For Rivka, fall of 2020 was supposed to bring a full day of field experience. She and her peers were supposed to be working in inclusive classrooms. “Because of COVID, what they decided to do at Arcadia [University] was just to straight up cancel that,” Rivka tells me. The one experience that is still happening for Rivka and her peers is the STEM-focused after school program that they run once a week, except now it’s being done virtually. She’s clearly eager for a chance to teach, but she’s worried that this is not going to be successful because it’s the students’ first time teaching and they are being asked to do so on Google Meet, a platform none of them have experience with. “If anything, that fieldwork situation they are putting us in is discouraging my ability to teach and I feel like almost setting me up for failure… I think that they know it too.” Her suspicions were further confirmed when the first grade teacher who’s supposed to help her and her peers run the program outright said, “this is a bad idea.”
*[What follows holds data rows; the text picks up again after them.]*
-- ==== Sys2Proof/Machine/Sources.lean ====
section
/-! DEFINITION. What an instruction reads at its release, and whether every result that it reads has landed (R67, R71, R83, R122,
R130). -/

namespace Sys2Proof.Machine

/-- R71: the condition of an instruction, and the registers, predicates, flags and accumulator it reads at release. -/
structure Sources where
  neg : Bool := false
  pred : BitVec 3 := 0
  regs : List Nat := []
  preds : List Nat := []
  flags : Bool := false
  acc : Option Bool := none
deriving DecidableEq, Repr

/-- A register form that reads the registers of some of its fields. -/
def srcR (f : RegForm) (useD useA useB : Bool) : Sources :=
  { neg := f.neg, pred := f.pred,
    regs := (if useD then [f.d.toNat] else []) ++ (if useA then [f.a.toNat] else []) ++ (if useB then [f.b.toNat] else []) }

/-- An immediate form, with or without a read of wd. -/
def srcI (f : ImmForm) (useD : Bool) : Sources :=
  { neg := f.neg, pred := f.pred, regs := if useD then [f.d.toNat] else [] }

/-- R74 to R110: what an instruction reads at its release. A MAC reads its accumulator at its landing (R90), and a load its word
(R73). -/
def sources (i : Instr) : Sources :=
  match i with
  | .nop _ f | .lock _ f | .unlock _ f | .done _ f | .tstamp _ f | .clrf _ f => srcR f false false false
  | .waitt _ f | .neg _ f | .negs _ f | .abs _ f | .abss _ f | .cls _ f | .cvt _ f | .popc _ f | .tmark _ f | .sincos _ f
  | .sqrt _ f => srcR f false true false
  | .waitev _ f => srcR f false (!f.m.getLsbD 0) true
  | .add _ f | .adds _ f | .sub _ f | .subs _ f | .and _ f | .or _ f | .xor _ f | .andn _ f | .min _ f | .max _ f | .shl _ f
  | .shls _ f | .shr _ f | .sar _ f | .rot _ f | .ext _ f | .cmp _ f | .mul _ f | .muls _ f | .mulh _ f | .pmul _ f | .tmul _ f
  | .mac _ f | .div _ f | .rem _ f | .pdiv _ f | .atan2 _ f | .mag _ f | .ld _ f | .lds _ f | .evs _ f | .srr _ f =>
    srcR f false true true
  | .ins _ f | .lim _ f | .st _ f | .sts _ f => srcR f true true true
  | .sel _ f => { srcR f false true true with preds := [f.m.toNat % 8] }
  | .vrot _ f => { srcR f false true true with regs := [f.a.toNat, f.a.toNat + 1, f.b.toNat] }
  | .plog _ f => { srcR f false false false with preds := [f.a.toNat % 8, f.b.toNat % 8] }
  | .rdf _ f => { srcR f false false false with flags := true }
  | .pmov _ f =>
    if f.m = 0 then { srcR f false false false with preds := [1, 2, 3, 4, 5, 6, 7] } else srcR f false true false
  | .acx _ f => { srcR f false false false with acc := some (f.m.getLsbD 0) }
  | .acm _ f =>
    if f.m.getLsbD 3 then srcR f false true false else { srcR f false false false with acc := some (f.m.getLsbD 0) }
  | .loop _ f | .ldi _ f | .ldl _ f => srcI f false
  | .shi _ f | .addi _ f | .stl _ f => srcI f true
  | _ => {}

/-- R67, R68, R104: what the engine reads for it: under a false condition its predicate alone, in the body of a LOOP whose
condition was false nothing. -/
def Sources.atRelease (q : Sources) (x : Engine) : Sources :=
  if x.loops.any (·.dead) then {}
  else if condHolds x q.neg q.pred then { q with preds := q.pred.toNat :: q.preds }
  else { preds := [q.pred.toNat] }

/-- Whether an effect writes one of the operands. -/
def Sources.waitsFor (q : Sources) (f : Effect) : Bool :=
  match f with
  | .reg r _ | .load _ r => r % 64 != 0 && q.regs.any (· % 64 == r % 64)
  | .pred n _ => n % 8 != 0 && q.preds.any (· % 8 == n % 8)
  | .flag _ | .clear _ => q.flags
  | .mac ac _ _ _ => q.flags || q.acc == some ac
  | .acm ac _ _ => q.acc == some ac
  | .store _ _ => false

/-- R136: the triple store's voter adds 2 ticks. -/
def voterTicks (a : Word) : Nat := if isVoted a.toNat || isRaw a.toNat then 2 else 0

/-- R136: the tick at which the result of a shared access is due. -/
def dueOf (r : Req) : Nat := r.rel + 7 + r.hops + voterTicks r.addr

/-- The results of engine `e` not yet landed: the tick at which each is due, and its effects. -/
def pendingResults (s : State) (e : Nat) : List (Nat × List Effect) :=
  (engine s e).fly.map (fun l => (l.due, l.effs))
    ++ (s.reqs.filter (·.master == e)).map (fun r => (dueOf r, match r.op with | .load d => [.reg d 0] | _ => []))

/-- The effects of a captured input (R208). -/
def inputEffects (inp : Input) : List Effect :=
  match inp with
  | .lds d v => [.reg d v]
  | .tstamp d ws => ws.mapIdx fun i w => .reg (d + i) w
  | _ => []

/-- R130, R208: the inputs of a trailing engine not yet replayed, each due D ticks after its leading engine's. -/
def pendingInputs (s : State) (e : Nat) : List (Nat × List Effect) :=
  let p := pairOf s (e / 2)
  p.buf.map (fun b => (b.due + p.d, inputEffects b.inp))
    ++ ((engine s (e - 1)).fly.filter (·.capture)).map (fun l => (l.due + p.d, l.effs))
    ++ (s.reqs.filter (·.master == e - 1)).map (fun r => (dueOf r + p.d, match r.op with | .load d => [.reg d 0] | _ => []))

/-- R71, R122: no result that the instruction reads is past the tick at which it was due without having landed. -/
def operandsLanded (s : State) (e : Nat) (q : Sources) : Bool :=
  (pendingResults s e ++ (if trailsJoined s e then pendingInputs s e else [])).all fun p =>
    s.now < p.1 || !p.2.any q.waitsFor

end Sys2Proof.Machine
end

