/-- A write of a drive's command takes effect at once: SS1 begins in RUN where the drive permits it; STO, and SS1 where it
does not, remove torque with 0x840; RUN waits for a restart. A frozen monitor takes no write. A drive is resumed on the
first day after a takeover alone. An unlock leaves LOCKOUT for STO with 0x841 once the cause is gone. A stuck torque or
contactor output, and a mirror contact that reads wrongly for longer than TCF, force LOCKOUT with the contactor open. A
command whose condition does not hold leaves the state as it was: the model's choice (log entry 8). -/
def Obligations.DriveCommandsAndLockout : Prop :=
  ∀ (s : State) (d : Fin 64), s.wf →
    (s.saf.frozen = true → (∀ cmd, exec (.safDrvCmdWrite d cmd) s = .next s)
      ∧ (∀ c j v, exec (.safConnRxWrite c j v) s = .next s) ∧ ∀ v, exec (.safResumeWrite d v) s = .next s)
    ∧ (s.saf.frozen = false →
      (∀ cmd : BitVec 2, ∃ t, exec (.safDrvCmdWrite d cmd) s = .next t ∧ reg t (safCmd d) = cmd.setWidth 36
        ∧ (drive t d).cmdToday = true ∧ (∀ e, e ≠ d.val → drive t e = drive s e) ∧ t.saf.conns = s.saf.conns ∧ t.mem = s.mem
        ∧ (drvState s d = 0 ∨ cmd = 2 → drvState t d = drvState s d ∧ regsKept [safCmd d] s t ∧ t.lio = s.lio)
        ∧ (drvState s d = 1 → cmd = 1 → slice (drvPar s d 0) 34 34 = 1 → drvState t d = 2 ∧ getF t (safState d) 23 12 = 0
          ∧ (drive t d).n0 = s.day.n ∧ (drive t d).v0 = (drive s d).speed.map magOf
          ∧ regsKept [safCmd d, safState d] s t ∧ t.lio = s.lio)
        ∧ ((drvState s d = 1 ∧ cmd = 1 ∧ slice (drvPar s d 0) 34 34 = 0)
            ∨ ((drvState s d = 1 ∨ drvState s d = 2) ∧ (cmd = 0 ∨ cmd = 3)) →
          drvState t d = 3 ∧ bitOf t (safState d) 5 = false ∧ (drive t d).edge = false ∧ (drive t d).phase = 0
          ∧ raised 0x840 d s t ∧ (localTorque s d = true → (chan t (tloc s d - 1)).driven = 0)
          ∧ regsKeptF [safCmd d, safState d, lioIn (tloc s d)] s t)
        ∧ ((3 ≤ drvState s d ∧ cmd ≠ 2) ∨ (drvState s d = 2 ∧ cmd = 1) → drvState t d = drvState s d
          ∧ (drive t d).runNext = false ∧ regsKept [safCmd d] s t ∧ t.lio = s.lio))
      ∧ (∀ (c : Fin 128) (j : Fin 6) (v : Word), ∃ t, exec (.safConnRxWrite c j v) s = .next t ∧ reg t (safRx c j) = v
        ∧ (conn t c).mask = (conn s c).mask ||| 2 ^ j.val ∧ (∀ b, b ≠ c.val → conn t b = conn s b)
        ∧ regsKept [safRx c j] s t ∧ t.saf.drives = s.saf.drives ∧ t = { s with regs := t.regs, tk := t.tk, saf := t.saf })
      ∧ (∀ v : Word, (s.saf.resumeDay = some s.day.n → supervised s d = true →
          ∃ t, exec (.safResumeWrite d v) s = .next t ∧ (drive t d).resumed = true
            ∧ (drvState s d = 4 → drvState t d = 4)
            ∧ (drvState s d ≠ 4 → v.toNat % 8 = 1 → causeActive s d = false → dayTick s < phaseStart s 3 → drvState t d = 1)
            ∧ (drvState s d ≠ 4 → v.toNat % 8 = 1 → causeActive s d = true ∨ phaseStart s 3 ≤ dayTick s → drvState t d = 3)
            ∧ (drvState s d ≠ 4 → v.toNat % 8 = 2 ∨ v.toNat % 8 = 3 → drvState t d = 3)
            ∧ (drvState s d ≠ 4 → v.toNat % 8 = 4 → drvState t d = 4 ∧ (kloc s d ≠ 0 → (chan t (kloc s d - 1)).driven = 0))
            ∧ (∀ e, e ≠ d.val → drive t e = drive s e) ∧ regsKept [safState d, lioIn (kloc s d)] s t
            ∧ t = { s with regs := t.regs, tk := t.tk, saf := t.saf, lio := t.lio })
        ∧ (s.saf.resumeDay ≠ some s.day.n ∨ supervised s d = false → exec (.safResumeWrite d v) s = .next s)))
    ∧ (drvState s d ≠ 4 → ∃ t, exec (.safUnlockGo d) s = .next t ∧ getF t safUnlock 7 6 = 3 ∧ regsKept [safUnlock] s t
      ∧ t = { s with regs := t.regs, tk := t.tk })
    ∧ (drvState s d = 4 →
      (causePersists s d = true → ∃ t, exec (.safUnlockGo d) s = .next t ∧ getF t safUnlock 7 6 = 2
        ∧ regsKept [safUnlock] s t ∧ t = { s with regs := t.regs, tk := t.tk })
      ∧ (causePersists s d = false → ∃ t, exec (.safUnlockGo d) s = .next t ∧ getF t safUnlock 7 6 = 1 ∧ drvState t d = 3
        ∧ getF t (safState d) 4 3 = 0 ∧ raised 0x841 d s t ∧ (∀ e, e ≠ d.val → drive t e = drive s e)
        ∧ regsKeptF [safUnlock, safState d, lioIn (tloc s d)] s t ∧ t.mem = s.mem))
    ∧ (∀ (l : Fin 24) (pulse : Bool), exec (.darkTest l pulse false) s = .next s
      ∧ (pulse = true → darkCheckNow s = false ∨ darkNow s l = false → exec (.darkTest l pulse true) s = .next s)
      ∧ (holds s = true → owned s l = true → isOutput s l = true →
        (pulse = true ∧ darkCheckNow s = true ∧ darkNow s l = true ∧ (chan s l).driven ≠ 0)
          ∨ (pulse = false ∧ drivenNow s l = 0 ∧ (chan s l).driven = 0 ∧ (chan s l).raw = .on ∧ readbackStood s l = true) →
        (torqueOf s l = some d.val → ∃ t, exec (.darkTest l pulse true) s = .next t ∧ drvState t d = 4
          ∧ bitOf t (safState d) 3 = true ∧ bitOf t safStatus 2 = true ∧ raised 0x814 (d.val + (l.val + 1) * 64) s t
          ∧ (kloc s d ≠ 0 → (chan t (kloc s d - 1)).driven = 0) ∧ (∀ e, e ≠ d.val → drive t e = drive s e)
          ∧ regsKeptF [safState d, safStatus, lioIn (tloc s d), lioIn (kloc s d)] s t ∧ t.mem = s.mem)
        ∧ (torqueOf s l = none → contactorOf s l = some d.val → ∃ t, exec (.darkTest l pulse true) s = .next t ∧ drvState t d = 4
          ∧ bitOf t (safState d) 4 = true ∧ bitOf t safStatus 3 = true ∧ raised 0x816 (d.val + (l.val + 1) * 64) s t
          ∧ (∀ e, e ≠ d.val → drive t e = drive s e)
          ∧ regsKeptF [safState d, safStatus, lioIn (tloc s d), lioIn (kloc s d)] s t ∧ t.mem = s.mem)))
    ∧ (supervised s d = true → holds s = true → feedbackWrong s d = true → bitOf s (safState d) 4 = false →
      (max (if kloc s d = 0 then 0 else (chan s (kloc s d - 1)).drvAt) (chan s (kfb s d - 1)).onAt + tcfTicks s d < s.now →
        ∃ t, exec (.contactorFeedbackTimeout d) s = .next t ∧ drvState t d = 4 ∧ bitOf t (safState d) 4 = true
          ∧ bitOf t safStatus 3 = true ∧ raised 0x816 (d.val + kfb s d * 64) s t
          ∧ (kloc s d ≠ 0 → (chan t (kloc s d - 1)).driven = 0) ∧ (∀ e, e ≠ d.val → drive t e = drive s e)
          ∧ regsKeptF [safState d, safStatus, lioIn (tloc s d), lioIn (kloc s d)] s t ∧ t.mem = s.mem)
      ∧ (s.now ≤ max (if kloc s d = 0 then 0 else (chan s (kloc s d - 1)).drvAt) (chan s (kfb s d - 1)).onAt + tcfTicks s d →
        exec (.contactorFeedbackTimeout d) s = .next s))
    ∧ (supervised s d = false ∨ holds s = false ∨ feedbackWrong s d = false → exec (.contactorFeedbackTimeout d) s = .next s)

/-- At the first tick of Noon each telegram written today is checked, a drive in SS1 ends it by the first row of R421 that
applies or stays, and a drive in STO is to run at the next midnight when every condition of R424 is met. A test pulse begins
at its place in the period, keeps the readings before it and freezes its inputs; its check, 50 µs before its end, fails an
input that stays on, or that another's pulse turns off, and forces its drives to STO. A fault of the monitor is handled as a
mismatch. A command whose condition does not hold leaves the state as it was: the model's choice (log entry 8). -/
def Obligations.NoonEvaluationAndInputTests : Prop :=
  ∀ (s : State), s.wf →
    (safRuns s = false ∨ s.day.run = false ∨ dayTick s ≠ phaseStart s 2 ∨ s.day.noonDone = true → exec .noonEvaluation s = .next s)
    ∧ (safRuns s = true → s.day.run = true → dayTick s = phaseStart s 2 → s.day.noonDone = false → ∃ t, exec .noonEvaluation s = .next t
      ∧ t.mem = s.mem ∧ t.eng = s.eng ∧ t.day = { s.day with noonDone := true } ∧ t.mst = s.mst ∧ t.time = s.time ∧ t.link = s.link ∧ t.ts = s.ts
      ∧ (∀ c : Fin 128, connUsed s c 0 = true → (conn s c).mask ≠ 0 →
        (kindOk s c = true → checkOk s c = true → seqOk s c = true → (conn t c).good = true ∧ (conn t c).missing = 0)
        ∧ (kindOk s c = false ∨ checkOk s c = false ∨ seqOk s c = false → conn t c = conn s c ∧ bitOf t safStatus 6 = true))
      ∧ ((∀ off, ∃ v, tsVoteOf s off = .same v false) → ∀ d : Fin 64, spd2 s d = false →
        (drvState s d = 0 ∨ drvState s d = 1 ∨ drvState s d = 4 → drvState t d = drvState s d)
        ∧ (∀ v0, drvState s d = 2 → (drive s d).n0 < s.day.n → (drive s d).v0 = some v0 →
          (speedOf t (incC s d) = none → drvState t d = 3 ∧ getF t (safState d) 35 24 =
            if daysOf s (slice (drvPar s d 6) 19 0) ≤ s.day.n - (drive s d).n0 then 0x833 else 0x831)
          ∧ (∀ v, speedOf t (incC s d) = some v →
            ((magOf v).toInt ≤ (word (drvPar s d 4)).toInt
                ∨ daysOf s (slice (drvPar s d 6) 19 0) ≤ s.day.n - (drive s d).n0 →
              drvState t d = 3 ∧ getF t (safState d) 35 24 = 0x833)
            ∧ ((word (drvPar s d 4)).toInt < (magOf v).toInt →
              s.day.n - (drive s d).n0 < daysOf s (slice (drvPar s d 6) 19 0) →
              (daysOf s (slice (drvPar s d 5) 19 0) < s.day.n - (drive s d).n0 →
                (rampLimit s d (s.day.n - (drive s d).n0) v0).toInt < (magOf v).toInt →
                drvState t d = 3 ∧ getF t (safState d) 35 24 = 0x830)
              ∧ (s.day.n - (drive s d).n0 ≤ daysOf s (slice (drvPar s d 5) 19 0) → drvState t d = 2)
              ∧ ((magOf v).toInt ≤ (rampLimit s d (s.day.n - (drive s d).n0) v0).toInt → drvState t d = 2))))
        ∧ (drvState s d = 3 → drvState t d = 3 ∧ (drive t d).runNext = (restartMet t d && !causeActive t d
            && (reg s (safCmd d)).toNat == 2 && (conn t (incC s d)).good && (rxWord s (incC s d) 3).getLsbD 0
            && !bitOf s (safState d) 4 && !(kfb s d != 0 && (chan s (kfb s d - 1)).steady)))))
    ∧ (∀ k : Fin 4, (tabGet 0 s.saf.pulse k = 0 → pulseBegins s k = true →
        ∃ t, exec (.testPulseStart k) s = .next t ∧ tabGet 0 t.saf.pulse k = s.now + 1 ∧ t.saf.drives = s.saf.drives
          ∧ (∀ l : Fin 24, (inTest t l).before = (chan s l).raw
            ∧ (supplyOf s l = k.val + 1 → (chan t l).frozen = true ∧ (chan t l).freezeEnd = none)
            ∧ (supplyOf s l ≠ k.val + 1 → chan t l = chan s l))
          ∧ t = { s with saf := t.saf, lio := t.lio })
      ∧ (pulseBegins s k = false ∨ tabGet 0 s.saf.pulse k ≠ 0 → exec (.testPulseStart k) s = .next s)
      ∧ (tabGet 0 s.saf.pulse k ≠ 0 → holds s = true → tabGet 0 s.saf.pulse k + pulseWidth s = s.now + 1 + 12500 →
        tabGet 0 s.saf.checked k ≠ s.now + 1 →
        ∃ t, exec (.testPulseCheck k) s = .next t ∧ t.mem = s.mem ∧ t.saf.pulse = s.saf.pulse
          ∧ tabGet 0 t.saf.checked k = s.now + 1
          ∧ ∀ l : Fin 24, (chanDir s l ≠ 1 ∨ supplyOf s l = 0 → inTest t l = inTest s l ∧ bitOf t safInst l = bitOf s safInst l)
            ∧ (chanDir s l = 1 → supplyOf s l ≠ 0 →
              (pulseFails s k l = true → bitOf t safInst l = true
                ∧ (bitOf s safInst l = false → bitOf t safStatus 0 = true ∧ ∀ d : Fin 64, drvState s d = 1 ∨ drvState s d = 2 →
                  ginCh s d = l.val + 1 ∨ rstCh s d = l.val + 1 → drvState t d = 3 ∧ getF t (safState d) 35 24 = 0x810))
              ∧ (pulseFails s k l = false → supplyOf s l = k.val + 1 → (inTest s l).bad = false →
                (inTest t l).passes = min ((inTest s l).passes + 1) 8
                ∧ bitOf t safInst l = (bitOf s safInst l && decide ((inTest s l).passes < 7)))))
      ∧ (holds s = false ∨ tabGet 0 s.saf.pulse k + pulseWidth s ≠ s.now + 1 + 12500 ∨ tabGet 0 s.saf.checked k = s.now + 1 → exec (.testPulseCheck k) s = .next s)
      ∧ (tabGet 0 s.saf.pulse k ≠ 0 → tabGet 0 s.saf.pulse k + pulseWidth s ≤ s.now + 1 →
        ∃ t, exec (.testPulseEnd k) s = .next t ∧ tabGet 0 t.saf.pulse k = 0
          ∧ (∀ l : Fin 24, (supplyOf s l = k.val + 1 → (chan t l).freezeEnd = some (tabGet 0 s.saf.pulse k + pulseWidth s + 24999))
            ∧ (supplyOf s l ≠ k.val + 1 → chan t l = chan s l))
          ∧ t.saf.drives = s.saf.drives ∧ t = { s with saf := t.saf, lio := t.lio })
      ∧ (s.now + 1 < tabGet 0 s.saf.pulse k + pulseWidth s → exec (.testPulseEnd k) s = .next s))
    ∧ exec (.forcingPathTest true) s = .next s
    ∧ (∀ c n, (c = .monitorDiscrepancy ∧ n = 0x8F0) ∨ (c = .forcingPathTest false ∧ n = 0x8F1) →
      ∃ t, exec c s = .next t ∧ bitOf t safStatus 9 = true ∧ t.mem = s.mem ∧ t.eng = s.eng ∧ t.mst = s.mst
        ∧ regsKeptF [safStatus, fabStatus] s t
        ∧ (s.mst ≠ .active → raised n 0 s t ∧ t = logged s t) ∧ (s.mst = .active ∨ s.mst = .bench → bitOf t fabStatus 0 = true)
        ∧ (s.mst = .active → t.saf.frozen = true ∧ bitOf t safStatus 8 = true ∧ reg t midLastF = word 0x850
          ∧ t.day.broken = true ∧ t.day.beatHeld = true ∧ t.day.halted = true))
“We’re just not working with students,” Rivka tells me. She says this with a mix of worry and frustration in her voice. This was the semester she was supposed to work with students with low-incidence disabilities. But now she and the other special education majors are supposed to learn about students with these types of disabilities via online modules and guest speakers. “Teaching is like your internship, that’s when you learn to do it. You can learn so much pedagogy, but you’re not going to know how to do it until you do it.” Rivka admits to me that she’s not even sure what teaching will look like in the future. She knows that the impacts that the COVID-19 pandemic has had on education will change teaching for her.  But the way she describes her program makes you question whether they know a pandemic is occurring. Rivka has a hard time finding the words, but eventually describes the situation with a piercing honesty, “Right now we are pretending as if… Everything we are learning is for a classroom that would have been last year.”


Next fall, we may have over 82,600 newly graduated education students who haven’t been in a classroom for a year and a half. They will be stepping into positions that will either ask them to teach online (which they haven’t been educated on) or to teach in a classroom (a space they haven’t been in potentially since before the pandemic). They will be tasked with teaching students who may not have been in a classroom environment since before the COVID-19 outbreak. These are students who will likely be struggling with re-learning social and emotional skills and dealing with new-found separation anxiety from the months of being at home with their parents. There is no second shot at educating the future educators. There is no extra training after graduation. With the teacher shortage that’s been exacerbated by the pandemic, there is no time for them to catch up on what they missed before being given control of their own classroom.

Next fall, we may realize that the focus placed on current students and teachers in the pandemic left behind a critical group.

Next fall, we may realize that the future teachers were left behind.